You can clearly tell she works out.. :yummy:
RandyL
10-01-2004, 05:52 PM
Response would be "Hey Lady..............you forgot to wipe"............
Davestone
10-01-2004, 05:56 PM
So, that's what a bowflex does,huh, mom?
jjwq8
10-02-2004, 01:12 AM
"Nope nope nope..... there is no way.....NO WAY... she pushed me outta there the way she claims!"
tileguytodd
10-02-2004, 06:10 AM
I'll take whats behind curtain # 1 :D :D
Bill Vincent
10-02-2004, 11:49 AM
LG-- PLEASE tell me that's you and your son!! :D :D :D
I like Todd's caption best..... so far! :D
Rd Tile
10-02-2004, 01:00 PM
Hey Todd, I'll take what's behind curtain #2. :yipee:
Behind #3 is just a mirror image of #1. :D :D
Mike2
10-02-2004, 01:20 PM
:yeah: Ah yes, the New York derivative of getting past second base eh? Very good.
Davestone
10-02-2004, 01:30 PM
What's my G. I. Joe doin in th,waaiitt a minute,that's not my G. I. Joe! :)
flatfloor
10-02-2004, 01:46 PM
You're not my Mommy.
alygal
10-02-2004, 06:03 PM
LOL, you guys are soooo baaaaad.
Art in Stone
10-02-2004, 09:20 PM
9 months trying to get out, Rest of your life trying to get back in.
Is that a tarantula?
alygal
10-03-2004, 12:12 AM
LadYGodiva, I think you need to offer a prize for the best caption.
John K
10-03-2004, 06:02 AM
" This is what controls dad"? :D
jjwq8
10-03-2004, 06:04 AM
:sick: I apologize in advance............
"there is something fishy in here"
John K
10-03-2004, 06:24 AM
:yeah: :yeah:
Mike2
10-03-2004, 10:10 AM
Well Q8, you won't even get the booby prise for that one. :shake:
Art in Stone
10-03-2004, 02:46 PM
Back to Rated G
Peek-A-Boo, Peek-A-Boo. :) :yipee: :)
Here kitty kitty kitty.
Mom, can dad come out and play?
Davestone
10-03-2004, 03:08 PM
Aha! That's why you've been mad for three days. :)
RandyL
10-03-2004, 03:39 PM
I was thinking more of
"Hey mommy look..............that clam has a beard!"...................
Bill Vincent
10-03-2004, 06:14 PM
Hey-- I thought the moon only comes out at night!
LadyGodiva
10-03-2004, 07:20 PM
I'm glad you guys are having fun. Just wanted you to know what we SEE when you leave your zipper down ;).
Zipper Down
A man walked into a supermarket with his zipper down, and his fly wide open. A lady cashier walked up to him and said, "Your barracks door is open." This is not a phrase men normally use, so he went on his way looking a bit puzzled. When he was about done shopping, a man came up and said, "Your fly is open."

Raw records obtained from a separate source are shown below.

theorem f32Abs_onGrid {e : ℤ} (k : Nat) : OnGrid e (f32Abs k) := by
  obtain ⟨E, r, rfl, hr, h⟩ := exists_significand k
  rw [f32Abs_of hr.le h]
  rcases le_or_gt (e - 23) ((E : ℤ) - 149) with hle | hlt
  · refine .inl ⟨r * 2 ^ ((E : ℤ) - 149 - (e - 23)).toNat, ?_⟩
    have hexp : (E : ℤ) - 149 = (((E : ℤ) - 149 - (e - 23)).toNat : ℤ) + (e - 23) := by omega
    conv_lhs => rw [hexp, zpow_add₀ two_ne_zero, zpow_natCast]
    push_cast; ring
  · refine .inr ⟨by omega, ?_⟩
    rw [abs_of_nonneg (by positivity)]
    calc (r : ℚ) * 2 ^ ((E : ℤ) - 149) < 2 ^ (24 : ℤ) * 2 ^ ((E : ℤ) - 149) := by
          gcongr; exact_mod_cast hr
      _ = 2 ^ (24 + ((E : ℤ) - 149)) := (zpow_add₀ two_ne_zero _ _).symm
      _ ≤ 2 ^ e := zpow_le_zpow_right₀ one_le_two (by omega)

theorem f32Value_onGrid (e : ℤ) (w : Word) : OnGrid e (f32Value w) := by
  rw [f32Value_eq]
  split
  · exact (f32Abs_onGrid _).neg
  · exact f32Abs_onGrid _

/-! ### The binade a value is rounded in -/

/-- `x` lies in the binade from `2^e`, or below the least one, and `r` is the nearest multiple of its spacing. -/
structure RoundsIn (x : ℚ) (e : ℤ) (r : Nat) : Prop where
  least : -126 ≤ e
  above : -126 < e → 2 ^ e ≤ x
  below : x < 2 ^ (e + 1)
  nearest : NearestEven (x / 2 ^ (e - 23)) r

namespace RoundsIn

variable {x : ℚ} {e : ℤ} {r : Nat}

theorem binade_eq (e : ℤ) : (2 : ℚ) ^ e = (2 ^ 23 : Nat) * 2 ^ (e - 23) := by
  rw [Nat.cast_pow, Nat.cast_ofNat, ← zpow_natCast, ← zpow_add₀ two_ne_zero]; congr 1; push_cast; ring

theorem sig_le (h : RoundsIn x e r) : r ≤ 2 ^ 24 := by
  refine h.nearest.le_of_lt ?_
  have : x / 2 ^ (e - 23) < (2 ^ 24 : Nat) := by
    rw [div_lt_iff₀ (by positivity)]
    calc x < 2 ^ (e + 1) := h.below
      _ = (2 ^ 24 : Nat) * 2 ^ (e - 23) := by rw [zpow_add_one₀ two_ne_zero, binade_eq]; push_cast; ring
  linarith

theorem sig_ge (h : RoundsIn x e r) (he : -126 < e) : 2 ^ 23 ≤ r := by
  refine h.nearest.ge_of_le ?_
  rw [le_div_iff₀ (by positivity), ← binade_eq]
  exact h.above he

/-- What the magnitude bits of the rounding stand for. -/
theorem f32Abs_bits (h : RoundsIn x e r) : f32Abs ((e + 126).toNat * 2 ^ 23 + r) = r * 2 ^ (e - 23) := by
  have hcase : 2 ^ 23 ≤ r ∨ (e + 126).toNat = 0 := by
    rcases h.least.lt_or_eq with he | he
    · exact .inl (h.sig_ge he)
    · exact .inr (by omega)
  have hexp : ((e + 126).toNat : ℤ) - 149 = e - 23 := by have := h.least; omega
  rw [f32Abs_of h.sig_le hcase, hexp]

/-- Below the halfway point to `2^128` the rounding stays below the infinity's bits. -/
theorem bits_lt (h : RoundsIn x e r) (hx : x < 2 ^ 128 - 2 ^ 103) : (e + 126).toNat * 2 ^ 23 + r < 255 * 2 ^ 23 := by
  have hr := h.sig_le
  have he : e ≤ 127 := by
    by_contra hgt
    have hbig : (2 : ℚ) ^ (128 : ℤ) ≤ x := (zpow_le_zpow_right₀ one_le_two (by omega)).trans (h.above (by omega))
    norm_num at hbig hx
    linarith
  rcases he.lt_or_eq with hlt | rfl
  · omega
  · have : r ≤ 2 ^ 24 - 1 := by
      refine h.nearest.le_of_lt ?_
      rw [div_lt_iff₀ (by positivity)]
      norm_num at hx ⊢
      linarith
    omega

/-- No value of the grid is nearer, and as near only when the significand taken is even. -/
theorem nearest_onGrid (h : RoundsIn x e r) {y : ℚ} (hy : OnGrid e y) :
    |x - r * 2 ^ (e - 23)| ≤ |x - y| ∧ (|x - r * 2 ^ (e - 23)| = |x - y| → y ≠ r * 2 ^ (e - 23) → r % 2 = 0) := by
  have hg : (0 : ℚ) < 2 ^ (e - 23) := by positivity
  have hscale : ∀ z : ℚ, |x - z * 2 ^ (e - 23)| = |x / 2 ^ (e - 23) - z| * 2 ^ (e - 23) := by
    intro z
    conv_rhs => rw [← abs_of_pos hg, ← abs_mul, abs_of_pos hg, sub_mul, div_mul_cancel₀ _ hg.ne']
  rcases hy with ⟨m, rfl⟩ | ⟨he, hlt⟩
  · obtain ⟨hle, heven⟩ := h.nearest.nearest m
    rw [hscale, hscale]
    refine ⟨mul_le_mul_of_nonneg_right hle hg.le, fun heq hne => heven (mul_right_cancel₀ hg.ne' heq) ?_⟩
    rintro rfl
    exact hne (by push_cast; rfl)
  · have hfirst : |x - r * 2 ^ (e - 23)| ≤ |x - 2 ^ e| := by
      have := mul_le_mul_of_nonneg_right (h.nearest.nearest (2 ^ 23)).1 hg.le
      rw [binade_eq e, hscale, hscale]
      exact_mod_cast this
    have hbelow : |x - 2 ^ e| < |x - y| := by
      have hy := (abs_lt.1 hlt).2
      have hx := h.above he
      rw [abs_of_nonneg (by linarith), abs_of_pos (by linarith)]
      linarith
    exact ⟨(hfirst.trans_lt hbelow).le, fun heq => absurd heq (hfirst.trans_lt hbelow).ne⟩

end RoundsIn

theorem f32Magnitude_le (n d : Nat) : f32Magnitude n d ≤ 255 * 2 ^ 23 := by
  unfold f32Magnitude
  split
  · exact Nat.zero_le _
  · exact Nat.min_le_right _ _

theorem f32Magnitude_roundsIn {n d : Nat} (hn : n ≠ 0) (hd : 0 < d) :
    ∃ (e : ℤ) (r : Nat), RoundsIn ((n : ℚ) / d) e r ∧
      f32Magnitude n d = min ((e + 126).toNat * 2 ^ 23 + r) (255 * 2 ^ 23) := by
  obtain ⟨hlo, hup⟩ := ratLog2_spec (Nat.pos_of_ne_zero hn) hd
  refine ⟨max (ratLog2 n d) (-126), _, ⟨le_max_right _ _, fun he => ?_, ?_, ?_⟩, if_neg hn⟩
  · rwa [max_eq_left (by omega)]
  · exact hup.trans_le (zpow_le_zpow_right₀ one_le_two (by omega))
  · rw [← scaled_div hd]
    exact nearestEven_roundEven _ (Nat.mul_pos hd (Nat.pow_pos two_pos))

/-! ### The rounded word -/

theorem toNat_f32Round (q : ℚ) :
    (f32Round q).toNat = (if q < 0 then 2 ^ 31 else 0) + f32Magnitude q.num.natAbs q.den := by
  have := f32Magnitude_lt q.num.natAbs q.den
  rw [f32Round, BitVec.toNat_ofNat, Nat.mod_eq_of_lt]
  split <;> omega

theorem f32Bits_f32Round (q : ℚ) : f32Bits (f32Round q) = f32Magnitude q.num.natAbs q.den := by
  have := f32Magnitude_lt q.num.natAbs q.den
  rw [f32Bits, toNat_f32Round]
  split <;> omega

theorem f32Round_sign (q : ℚ) : (f32Round q).getLsbD 31 = decide (q < 0) := by
  have := f32Magnitude_lt q.num.natAbs q.den
  rw [sign_eq_decide, toNat_f32Round, decide_eq_decide]
  split
  case isTrue h => exact iff_of_true (by omega) h
  case isFalse h => exact iff_of_false (by omega) h

theorem abs_eq_natAbs_div (q : ℚ) : |q| = (q.num.natAbs : ℚ) / q.den := by
  conv_lhs => rw [← Rat.num_div_den q, abs_div, Nat.abs_cast]
  rw [Nat.cast_natAbs, Int.cast_abs]

theorem f32Round_zero : f32Round 0 = 0 := by decide

/-- The bits of a rounded nonzero value, with the binade it is rounded in. -/
theorem f32Round_roundsIn {q : ℚ} (h0 : q ≠ 0) (hq : |q| < 2 ^ 128 - 2 ^ 103) :
    ∃ (e : ℤ) (r : Nat), RoundsIn |q| e r ∧ f32Bits (f32Round q) = (e + 126).toNat * 2 ^ 23 + r := by
  obtain ⟨e, r, hin, hmag⟩ := f32Magnitude_roundsIn (Int.natAbs_ne_zero.2 (Rat.num_ne_zero.2 h0)) q.den_pos
  rw [← abs_eq_natAbs_div] at hin
  exact ⟨e, r, hin, by rw [f32Bits_f32Round, hmag, min_eq_left (hin.bits_lt hq).le]⟩

theorem f32Round_finite {q : ℚ} (hq : |q| < 2 ^ 128 - 2 ^ 103) : f32Finite (f32Round q) = true := by
  rw [f32Finite_iff]
  rcases eq_or_ne q 0 with rfl | h0
  · rw [f32Round_zero]; decide
  · obtain ⟨e, r, hin, hbits⟩ := f32Round_roundsIn h0 hq
    rw [hbits]; exact hin.bits_lt hq

/-- Distances from a value and from its negative. -/
theorem abs_sub_of_sign (q y : ℚ) : |q - y| = |(|q|) - if q < 0 then -y else y| := by
  split
  case isTrue h => rw [abs_of_neg h, ← abs_neg]; ring_nf
  case isFalse h => rw [abs_of_nonneg (not_lt.1 h)]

He zipped up and finished his shopping, and remembering what the cashier had told him, finally understood. He then intentionally got in the line to check out where the lady was that told him about his "barracks door."
He was planning to have a little fun with her. When he reached her counter he said, "When you saw my barracks door open did you see a soldier standing in there at attention?" The lady thought for a moment and said, "No, no I didn't. All I saw was a disabled veteran sitting on two duffel bags.